Albert Cahalan acahalan at gmail.com
Wed Nov 7 13:21:11 EST 2007


On 11/7/07, Tomeu Vizoso <tomeu at tomeuvizoso.net> wrote:
> On Wed, 2007-11-07 at 11:59 -0500, Albert Cahalan wrote:
> > I'm hearing that files will be provided to activites as hard links.
> >
> > This is not good. It prevents atomic update via rename.
> > Far better is to provide directories, one per file, so that
> > updates can be made atomic. While you can't hard link a directory,
> > you can bind mount it.

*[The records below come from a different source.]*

-- ==== Sys2Proof/Certificates/Slice0/Obligations.lean ====
section
/-! DEFINITION. The statements for the provers. Each formalises the rules of spec/ that its docstring names. -/

open Sys2Proof Sys2Proof.Machine Sys2Proof.Claims

/-! ### Decoding and the step -/

/-- R81 to R98: every well-formed unit, with every operand at every value that the encoding admits, decodes from its own words to
itself. -/
def Obligations.DecodeOfEncode : Prop :=
  ∀ i : Instr, WellFormed i = true → (instrCode i).isSome = true → decode (bytesOfWords (encode i)) = i

/-- R81 to R98: a few words written out from the encoding tables decode to the units they stand for. -/
def Obligations.WordsOfEveryPage : Prop :=
  (decodeTableWord 32 0xF4070D4C = some (.add { xp := false, xq := none, xr := true, nxi := 0, xi := 0, a := 5, b := 3, c := 7, k := false, sw := false })) ∧
  (decodeTableWord 16 0xC000 = some (.done { xp := false, xq := none, xr := false, nxi := 0, xi := 0, a := 0, b := 0, c := 0, k := false, sw := false })) ∧
  (decodeTableWord 32 0xF8011004 = some (.vadd { xp := true, xq := none, xr := false, nxi := 0, xi := 0, a := 0, b := 1, c := 0, k := false, sw := false })) ∧
  (decodeTableWord 32 0xF8021010 = some (.mma { xp := true, xq := none, xr := false, nxi := 0, xi := 0, a := 0, b := 4, c := 0, k := false, sw := false })) ∧
  (decodeTableWord 32 0xF806201C = some (.step { xp := true, xq := none, xr := false, nxi := 0, xi := 0, a := 0, b := 7, c := 0, k := false, sw := false })) ∧
  (decodeTableWord 16 0xF000 = none)

/-- R96, R97: the unit at pc is the one whose words stand there, where they lie below XB and the tile has the accumulators that
it names. -/
def Obligations.FetchReadsTheUnitAtPc : Prop :=
  ∀ (s : State) (i : Instr) (page op6 : Nat) (u : VUnit), instrCode i = some (page, op6, u) → WellFormed i = true →
    (∀ r, (opEntry page op6).row u = some r → r.check s.me.nacc u = none) → setsReadOnly s.cx.supervisor i = false →
    s.cx.pc.toNat % 2 = 0 → s.cx.pc.toNat + 2 * u.words ≤ s.me.blk.lr.xb.toNat →
    Mem.bytes s.me.pool s.cx.pc.toNat (2 * u.words) = bytesOfWords (encode i) → s.fetch = i

/-- Entry 18: where no core's time has come, on the core whose turn it is, where nothing is due, the context that issues next is at no
boundary, its fetch meets no lock, and no parity error stands, a step is the meaning of the unit at its pc, and then device time passes. R67,
R72, R148, R392, R400: what is due comes instead; what is due by the time comes first, at whichever core. R229: a tile of which the turn reads
a struck word stops instead. -/
def Obligations.StepRunsTheDecodedUnit : Prop :=
  (∀ (s x : State) (core c : Nat), TurnOf s core x → Sound s → s.overdue = none → x.due core = none → x.mayIssue core = true → x.issuer core = some c →
    (x.focus core c).boundary = none →
    (x.focus core c).me.fetchLocked (x.focus core c).cx.pc (fetchLen (x.focus core c).cx.pc (x.focus core c).fetch) = false →
    (∀ t, exec (x.focus core c).fetch (x.focus core c) = .next t → step s = .next (Within s t).tick) ∧
      (∀ r, exec (x.focus core c).fetch (x.focus core c) = .fault r → step s = .fault r)) ∧
  (∀ (s x t : State) (core : Nat), TurnOf s core x → Sound s → s.overdue = none → x.due core = some t → step s = .next (Within s t).tick) ∧
  (∀ s t : State, Sound s → s.overdue = some t → step s = .next (Within s t).tick) ∧
  (∀ (s : State) (core : Nat), s.parityHit State.turn = some core → ∃ t, step s = .next t ∧ (t.tile core).vol.failed = true ∧
    ∀ k, k ≠ core → t.tile k = s.tile k)

/-- Entry 18: where no core's time has come, an event at the head of the environment's choices happens, with its operands, and then device
time passes. -/
def Obligations.StepRunsTheChosenEvent : Prop :=
  ∀ (s t : State) (i : Instr) (a : EvArg) (r : List Choice), s.sched = .event i a :: r → Instr.isEvent i = true → Sound s → s.overdue = none →
    exec i { s with sched := r, arg := a } = .next t → step s = .next (Within s t).tick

This is essentially the same, with the
> > extra benefit of not wearing out nand storage.
> >
> > The command line version:  mount --bind srcdir dstdir
> >
> > You can even make the mount read-only, avoiding any need to
> > mess with file permissions to block writes.
>
> Just read in http://utcc.utoronto.ca/~cks/space/blog/linux/BindMounts
> that this is not possible. Is that guy wrong?

He is now. :-)
http://lkml.org/lkml/2007/11/1/363

It's in the mm tree already. Latest mm is here:
http://www.kernel.org/pub/linux/kernel/people/akpm/mm/broken-out-2007-11-06-02-32.tar.bz2

(this has been wanted by core developers for ages,
so no doubts about it going in)

> > Handling groups of files together as a single unit also becomes
> > possible; it happens that I actually need this. (think OSX forks)
>
> How relate bind-mounts to files with resource forks?

I want to treat a group of files as one. I'd rather not
have to tar them up. Thus, I need a directory that looks
like a file. This is in fact how OSX implements resource
forks, at least on newer filesystems. You can in fact
have arbitrary forks, as is done in *.app "files" which
are really directories.

FYI, the content: an image, a background image,
an ASCII data file for settings, etc.